Revised RFC on range design for D2
Steven Schveighoffer
schveiguy at yahoo.com
Thu Oct 2 09:53:02 PDT 2008
"Bruno Medeiros" wrote
> Andrei Alexandrescu wrote:
> > Eiffel also has properties
> > that are obtained via syntactic conventions (getX and setX implement
> > property x)
>
> Hum, interesting, I just replied in another part of the thread with a
> suggestion that is just like that (and didn't know about it).
In fact, C++.net did something similar in that if you defined a property x
in C#, it really defined two hidden functions, get_x() and set_x() that
could be called from C++.
But the new C++.net is much better, you can actually use and define real
properties.
I consider this type of thing a hack, that probably shouldn't be used since
we are talking about a developing language and not something that has
decades of real-world use. I personally think it was one of those Microsoft
marketing things where they made C++.net so it could interact with other
languages, but made it so ugly that you perceived C# as being soo much
better ;) But that's just the cynic in me.

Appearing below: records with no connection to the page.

-- ==== Sys2Proof/Machine/Safe.lean ====
section
/-!
DEFINITION. What the safety block does, shared by every command that reaches it: the outlet enable of R358, the
safe-state demands of R361, lock-out and release (R357, R360, R365), closure and opening (R25 to R28), outlet
trips (R345) and connection faults (R373).
-/
namespace Sys2Proof.Machine

/-! ### Conditions -/

/-- The outlet's configuration: 1 AC1, 2 AC3, 3 DC, 4 DC2, 0 disabled; other codes count as disabled (R175). -/
def State.mode (s : State) (n : Nat) : Nat :=
  let m := s.get (Fd.OUT_CFG_MODE n)
  if m ≤ 4 then m else 0

/-- The outlet is DC or DC2. -/
def State.isDc (s : State) (n : Nat) : Bool := s.mode n == 3 || s.mode n == 4

/-- The outlet is AC1 or AC3. -/
def State.isAc (s : State) (n : Nat) : Bool := s.mode n == 1 || s.mode n == 2

/-- The guard start-up test is demanded (R364). -/
def State.guardTest (s : State) : Bool := s.bit Fd.FUSE_SAFEOPT_GRDTEST || s.bit Fd.SAFE_CFG_GRDTEST

/-- The guard pair is in use; a demanded test forces it (R364). -/
def State.guardUse (s : State) : Bool := s.bit Fd.SAFE_CFG_GRDUSE || s.guardTest

/-- The ceiling of the hold time from the fuses (R78). -/
def State.holdMax (s : State) : Nat :=
  let h := s.get Fd.FUSE_SAFEOPT_HOLDMAX
  if h = 0 then 200 else clamp 20 200 h

/-- The effective hold time in ms (R79, R367). -/
def State.holdEff (s : State) : Nat := min (s.get Fd.SAFE_HOLDT_HOLD) s.holdMax

/-- The ceiling of the DC residual threshold, in 0.1 mA (FUSE_SAFEOPT.IDCMAX; 0 = 6.0 mA). -/
def State.idcMax (s : State) : Nat :=
  let x := s.get Fd.FUSE_SAFEOPT_IDCMAX
  if x = 0 then 60 else x

/-- The module takes part in a pair (R376). -/
def State.paired (s : State) : Bool :=
  s.bit Fd.BRACE_CFG_EN && (s.get Fd.FUSE_BRACE_ROLE == 1 || s.get Fd.FUSE_BRACE_ROLE == 2)

/-- The modems and the CAN channels may transmit: in a Brace pair only under the transmit grant, and not in STANDBY, which only
monitors the bus (R395). -/
def State.mayTx (s : State) : Bool := !s.paired || (s.bit Fd.BRACE_STAT_TXG && s.get Fd.BRACE_STAT_PSTATE != 4)

/-- The module is in SEEK, SYNC or STANDBY: it runs no outlet state machine and refuses outlet, modem and session
commands (R390, R401). -/
def State.standbyBars (s : State) : Bool :=
  let p := s.get Fd.BRACE_STAT_PSTATE
  p == 1 || p == 2 || p == 4

/-- The control register of a connection; in a pair C4 reads fixed (R389). -/
def State.cc (s : State) (k : Nat) : Word := if k = 4 && s.paired then 0x00030005 else s.reg (Reg.SLINK_CC k)

/-- The identity of a connection's received messages (R370, R389). -/
def State.cid (s : State) (k : Nat) : Word :=
  if k = 4 && s.paired then 0x42520000 + BitVec.ofNat 32 (3 - s.get Fd.FUSE_BRACE_ROLE)
  else s.reg (Reg.SLINK_CID k)

/-- A connection's reaction, 0b11 taken as 0b10 (R373). -/
def State.react (s : State) (k : Nat) : Nat := min 2 ((Fd.SLINK_CC_REACT k).of (s.cc k))

/-- A connection is in use and receives. -/
def State.receives (s : State) (k : Nat) : Bool :=
  (Fd.SLINK_CC_EN k).of (s.cc k) == 1 && (Fd.SLINK_CC_DIR k).of (s.cc k) == 0

/-- A receiving connection that reacts now: in FAULT, or with STOP in force (R373, R374). -/
def State.connReacts (s : State) (k : Nat) : Bool :=
  s.receives k && (s.get (Fd.SLINK_CST_ST k) == 3 || s.bit (Fd.SLINK_CST_STOPRX k))

/-- The connection numbers. -/
def connNos : List Nat := List.range 16

/-- The safe-state demands in force, as SAFE_STATE.DEMSRC shows them (R361): guard open, class G, power fail,
remote STOP. -/
def State.demSrc (s : State) : Nat :=
  (s.bit Fd.SAFE_INP_GRDOPEN && s.guardUse).toNat + s.ipd.gDem.toNat * 2 + (s.ipd.vaux == .fail).toNat * 4 +
    (connNos.any (fun k => s.connReacts k && s.react k == 1)).toNat * 8

/-- The E-stop is active on a pair in use (R362). -/
def State.estActive (s : State) : Bool := s.bit Fd.SAFE_INP_ESTACT && s.bit Fd.SAFE_CFG_ESTUSE

/-- "Insulation good" of an outlet: always on AC outlets, else the verdict held (R338, R351). -/
def State.isoGood (s : State) (n : Nat) : Bool := s.isAc n || s.bit (Fd.RCM_STAT_ISOGOOD.at n)

/-- The outlet's thresholds are not set (R343). -/
def State.noSet (s : State) (n : Nat) : Bool :=
  s.get (Fd.RCM_OC_OCT n) == 0 || s.get (Fd.RCM_OV_OVT n) == 0 || (s.isDc n && s.get (Fd.RCM_IMC_RC n) == 0)

/-- A connection withdraws the enable of the outlet: its protection report in FAULT, or a connection with
REACT = 0b00 that names the outlet (R358, R373). -/
def State.connBars (s : State) (n : Nat) : Bool :=
  s.get (Fd.SLINK_CST_ST n) == 3 ||
    connNos.any (fun k => s.connReacts k && s.react k == 0 && ((Fd.SLINK_CC_OUTMASK k).of (s.cc k)).testBit n)

/-- The enable of an outlet: every condition of R358 holds. -/
def State.enable (s : State) (n : Nat) : Bool :=
  let st := s.get Fd.SAFE_STATE_STATE
  (st == 2 || st == 3) && s.demSrc == 0 && s.mode n != 0 && !s.noSet n && !s.bit (Fd.RCM_TRIP_LATCH n) &&
    !(s.prot n).line && s.isoGood n && !s.bit (Fd.OUT_TEMPST_TRIP n) && s.ipd.vpp && s.ipd.vnn &&
    s.ipd.vaux != .fail && !s.connBars n && !s.estActive

/-- The closure request of an outlet is latched. -/
def State.latched (s : State) (n : Nat) : Bool := s.bit (Fd.SAFE_STATE_LATCH.at n)

/-- Some closure request is latched. -/
def State.anyLatched (s : State) : Bool := outlets.any s.latched

/-- CDRVn is on. -/
def State.drvOn (s : State) (n : Nat) : Bool := s.bit (Fd.OUT_CONST_DRVON n)

/-! ### Drivers and channels -/

/-- CDRVn turns off (R25). -/
def State.driveOff (s : State) (n : Nat) : State :=
  if s.drvOn n then
    ((s.set (Fd.OUT_CONST_DRVON n) 0).pevt (Pg.OUT n) Pe.OUT_OPENED).logIpd Ec.OPENED (subj := n)
  else s

/-- CDRVn turns on and the closure is counted (R25). -/
def State.driveOn (s : State) (n : Nat) : State :=
  (((s.set (Fd.OUT_CONST_DRVON n) 1).incSat (Fd.OUT_CONST_OPS n)).pevt (Pg.OUT n) Pe.OUT_CLOSED).logIpd
    Ec.CLOSED (subj := n)

/-- The latched request of an outlet is cleared and its driver turns off (R25, R28); the outlet state machine hears of an
opening that it did not ask for. -/
def State.clearLatch (s : State) (n : Nat) : State :=
  let s := s.onlyIf (s.drvOn n && s.so n) (fun t => t.modOut n (fun o => { o with enLost := true }))
  ((s.set (Fd.SAFE_STATE_LATCH.at n) 0).set (Fd.SAFE_STATE_HOLDO.at n) 0).driveOff n

/-- A request cleared by the IPD on its own; before the driver turned on it is an abort, logged (R26). -/
def State.withdraw (s : State) (n : Nat) : State :=
  if s.latched n then
    let t := s.onlyIf (!s.drvOn n) (fun u => (u.logIpd Ec.CLOSEABT (subj := n)
      (a := u.get (Fd.OUT_STATE_OSTATE n))).modOut n (fun o => { o with reqRef := true }))
    t.clearLatch n
  else s

/-- A load-switch output turns off at the pad. -/
def State.chanOff (s : State) (n : Nat) : State :=
  (((s.set (Fd.LSW_OUT_ACT.at n) 0).set (Fd.LSW_CHST_ON n) 0).set (Fd.LSW_CHST_ILIM n) 0).set
    (Fd.LSW_CHST_BLNK n) 0

/-- A channel turns off with its commanded state and its pending retry cleared (R61, R368). -/
def State.chanKill (s : State) (n : Nat) : State :=
  ((s.chanOff n).set (Fd.LSW_OUT_CMD.at n) 0).set (Fd.LSW_CHST_RWAIT n) 0

/-- The load-switch channel numbers. -/
def channels : List Nat := List.range 16

/-- The channels bound to the safety block (R368) turn off. -/
def State.boundOff (s : State) : State :=
  s.forEach channels (fun n t => t.onlyIf (t.bit (Fd.LSW_BIND_BIND.at n)) (fun u => u.chanKill n))

/-- Bring drivers, latched requests and bound channels in line with the conditions of R25, R358 and R368. -/
def State.settle (s : State) : State :=
  let s := s.onlyIf (s.inLockout || s.demSrc != 0) State.boundOff
  s.forEach outlets (fun n t => t.onlyIf (t.latched n && (!t.enable n || !t.so n)) (fun u => u.withdraw n))

/-! ### Lock-out -/

/-- Whether a safety fault persists (R365): E-stop not released, a pair discrepant, parity failing, the
oscillator or a readback still bad. -/
def State.causeActive (s : State) : Bool :=
  s.estActive || (s.bit Fd.SAFE_CFG_ESTUSE && s.ipd.esta != s.ipd.estb) ||
    (s.guardUse && s.ipd.grda != s.ipd.grdb) || !s.ipd.parBad.isEmpty || s.ipd.oscBad || s.ipd.fuseBad ||
    outlets.any (fun n => match (s.padc n).rb with
      | some l => l != s.drvOn n
      | none => false)

/-- An arm ends without release: back to LOCKOUT with a result (R357, R365). -/
def State.voidArm (s : State) (res : Nat) : State :=
  ((s.set Fd.SAFE_STATE_STATE 4).set Fd.SAFE_LORSTAT_RES res).set Fd.SAFE_LORSTAT_ARMED 0

/-- A safety fault (R359, R360): `c` is its cause bit. -/
def State.safetyFault (s : State) (c : Nat) : State :=
  let st := s.get Fd.SAFE_STATE_STATE
  if st = 4 then s.set (Fd.SAFE_CAUSE_ALL.at c) 1
  else if st = 5 then (s.set (Fd.SAFE_CAUSE_ALL.at c) 1).voidArm 2
  else
    let s := (s.set Fd.SAFE_STATE_STATE 4).set Fd.SAFE_CAUSE_ALL (2 ^ c)
    let s := ((s.set Fd.SAFE_CAUSE_FIRST (c + 1)).incSat Fd.SAFE_CNT_LOCKOUTS).pevt Pg.SAFE Pe.SAFE_LOCKOUT
    (s.modIpd (fun x => { x with owesLock := true })).settle

/-- The block leaves INIT or lock-out: to GUARDWAIT where the test is demanded, else to RUN (R357, R364). -/
def State.safeStart (s : State) : State :=
  let s := (s.modIpd (fun x => { x with grdLow := false, grdSeen := false })).set Fd.SAFE_INP_GRDDONE 0
  s.set Fd.SAFE_STATE_STATE (if s.guardTest then 1 else 2)

/-- INIT ends once the fuse shadows are loaded and the oscillator is good (R357); the fixed connections C0 to C3
(R370) then wait for their first message. -/
def State.initDone (s : State) : State :=
  if s.get Fd.SAFE_STATE_STATE = 0 && !s.ipd.oscBad && !s.ipd.fuseBad then
    s.safeStart.forEach [0, 1, 2, 3] (fun k t => t.onlyIf (t.get (Fd.SLINK_CST_ST k) == 0)
      (fun u => u.set (Fd.SLINK_CST_ST k) 1))
  else s

/-- Lock-out is released (R365). -/
def State.release (s : State) : State :=
  let s := ((s.setReg Reg.SAFE_CAUSE 0).set Fd.SAFE_LORSTAT_RES 1).set Fd.SAFE_LORSTAT_ARMED 0
  let s := (s.pevt Pg.SAFE Pe.SAFE_RELEASE).logIpd Ec.RELEASE
  (s.modIpd (fun x => { x with owesLock := false })).safeStart

/-- The supervisor is lost (R18, R357): SUPVOK clears, and HOLD is entered from RUN with a request latched. -/
def State.supervisorLost (s : State) : State :=
  let s := (s.set Fd.SAFE_HOLDST_SUPVOK 0)
  if s.get Fd.SAFE_STATE_STATE = 2 && s.anyLatched then
    let s := ((s.set Fd.SAFE_STATE_STATE 3).incSat Fd.SAFE_HOLDST_HCNT).pevt Pg.SAFE Pe.SAFE_HOLD
    let s := s.set Fd.SAFE_STATE_HOLDO (s.get Fd.SAFE_STATE_LATCH)
    (s.modIpd (fun x => { x with holdAt := s.now })).logIpd Ec.HOLD
  else s

/-- HOLD ends without expiry: the supervisor is back (R357). -/
def State.holdLeave (s : State) : State :=
  if s.get Fd.SAFE_STATE_STATE = 3 then (s.set Fd.SAFE_STATE_STATE 2).set Fd.SAFE_STATE_HOLDO 0 else s

/-! ### Closure, opening, trips -/

/-- The code of the band of VAUX (PWR_SUPST.VAUXB). -/
def VauxBand.code : VauxBand → Nat
  | .normal => 0 | .dip => 1 | .fail => 2 | .over => 3

/-- SAFE_STATE.EN: the enables, outlet `n` at bit `n`. -/
def State.enables (s : State) : Nat := outlets.foldl (fun x n => x + (s.enable n).toNat * 2 ^ n) 0

/-- A rejected closure request is logged (R26, R62): value A holds the outlet state in bits 7:0, the level of SOn at bit 8 and
SAFE_STATE.EN in bits 19:16, value B the code of the VAUX band. The layout is the model's (log entry 83). -/
def State.refuseClosure (s : State) (n : Nat) : State :=
  s.refuse (subj := n) (a := s.get (Fd.OUT_STATE_OSTATE n) + (s.so n).toNat * 2 ^ 8 + s.enables * 2 ^ 16)
    (b := s.ipd.vaux.code)

/-- A closure request reaches the IPD (R26, R60, R62, R166, R360); a contactor found welded bars it until CLEAR. A
refusal tells the outlet state machine whether the dip band was the reason. -/
def State.requestClosure (s : State) (n : Nat) : State :=
  if s.ipd.vaux = .dip then
    (s.refuseClosure n).modOut n
      (fun o => { o with reqSent := false, reqDip := true, dipAt := some (o.dipAt.getD s.now) })
  else if s.inLockout || !s.so n || !s.enable n || s.get (Fd.OUT_CONST_WELD n) == 3 then
    (s.refuseClosure n).modOut n (fun o => { o with reqSent := false, reqRef := true })
  else
    (s.set (Fd.SAFE_STATE_LATCH.at n) 1).modOut n
      (fun o => { o with reqSent := false, reqDip := false, reqRef := false, dipAt := none })

/-- The control side requests opening (R28). -/
def State.requestOpen (s : State) (n : Nat) : State :=
  (s.clearLatch n).modOut n (fun o => { o with enLost := (s.outc n).enLost })

/-- The MCD may run the injector of an outlet: alone, or with the injector grant of a pair (R399). -/
def State.mayInject (s : State) : Bool := !s.paired || (s.bit Fd.BRACE_STAT_INJ && !s.cs.brace.injWait)

/-- The half-period of a code in 0.5 s; 0 encodes 16 (RCM_IMCn). -/
def halfPeriod (x : Nat) : Nat := if x = 0 then 16 else x

/-- The injector of a DC outlet runs with SOn high (R348): with HPP until ENERGISED, then with HPE, or not at all
where CONT is clear; a change waits for the next half-period. One that was off starts with positive polarity and the
test pair. A running one loses the injector grant only where a half-period starts (R399). -/
def State.injector (s : State) (n : Nat) (half : Bool := false) : State :=
  let i := s.isl n
  let energ := s.get (Fd.OUT_STATE_OSTATE n) == 6
  let want := s.isDc n && s.so n && i.on && (s.mayInject || (i.inj && !half)) && !(energ && !s.bit (Fd.RCM_IMC_CONT n))
  let hp := halfPeriod (if energ then s.get (Fd.RCM_IMC_HPE n) else s.get (Fd.RCM_IMC_HPP n))
  if want && !i.inj then
    (s.modIsl n (fun x => { x with inj := true, hp := hp, hpNext := none, halves := 0, unset := 0, m4pos := true, dbl := false
                                   m4ok := false, m4real := false, testF := false })).modProt n
      (fun p => { p with isoKept := false })
  else if !want && i.inj then
    (s.modIsl n (fun x => { x with inj := false, hpNext := none })).modProt n
      (fun p => { p with isoKept := energ })
  else if want && !i.dbl && hp != i.hp then s.modIsl n (fun x => { x with hpNext := some hp })
  else s

/-- An outlet trip (R345): the request is cleared, the trip latched and counted, a report owed. -/
def State.outletTrip (s : State) (n : Nat) (cause : Nat) : State :=
  let s := (s.set (Fd.RCM_TRIP_LATCH n) 1).incSat (Fd.RCM_TRIP_CNT n)
  let s := s.setReg (Reg.RCM_TRIP n) (s.reg (Reg.RCM_TRIP n) ||| BitVec.ofNat 32 (cause % 64))
  let s := (s.pevt Pg.RCM (Pe.RCM_TRIP n)).modProt n (fun p => { p with trips := s.now :: p.trips.take 2 })
  (s.modIpd (fun x => { x with owesTrip := x.owesTrip ++ [n] })).settle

All that is needed is a keyword to signify that a function is really a
property, kind of like 'pure', and enforce the rules that have been
discussed. Since D2 is already getting new keywords and is almost
backwards-incompatible with existing D1 code, I don't see this as a huge
issue.
The other option is to do something funky with the syntax, like C# does
(note that get, set, and value are contextual keywords in C#, so their
keyword status is not universal):
int myproperty
{
get
{
return _myprivateproperty;
}
set
{
return _myprivateproperty = value;
}
}
In light of some other posts about overloading the set operators, I think
actually it might be nicer to define set as a contextual function inside a
property:
int myproperty
{
get
{
return _myprivateproperty;
}
set(int value)
{
return _myprivateproperty = value;
}
set(string value)
{
return _myprivateproperty = to!(int)(value);
}
}
I'm not a language designer, so I don't know if this falls within the rules
of D grammar, but I definitely think this is one of the gems of C# syntax
(note, no idea if C# invented this, but it's the first time I saw it).
The downside is that you can't really take addresses of the set/get
functions, or could you with something like &myproperty.set? That would be
one reason to make the set/get symbols keywords.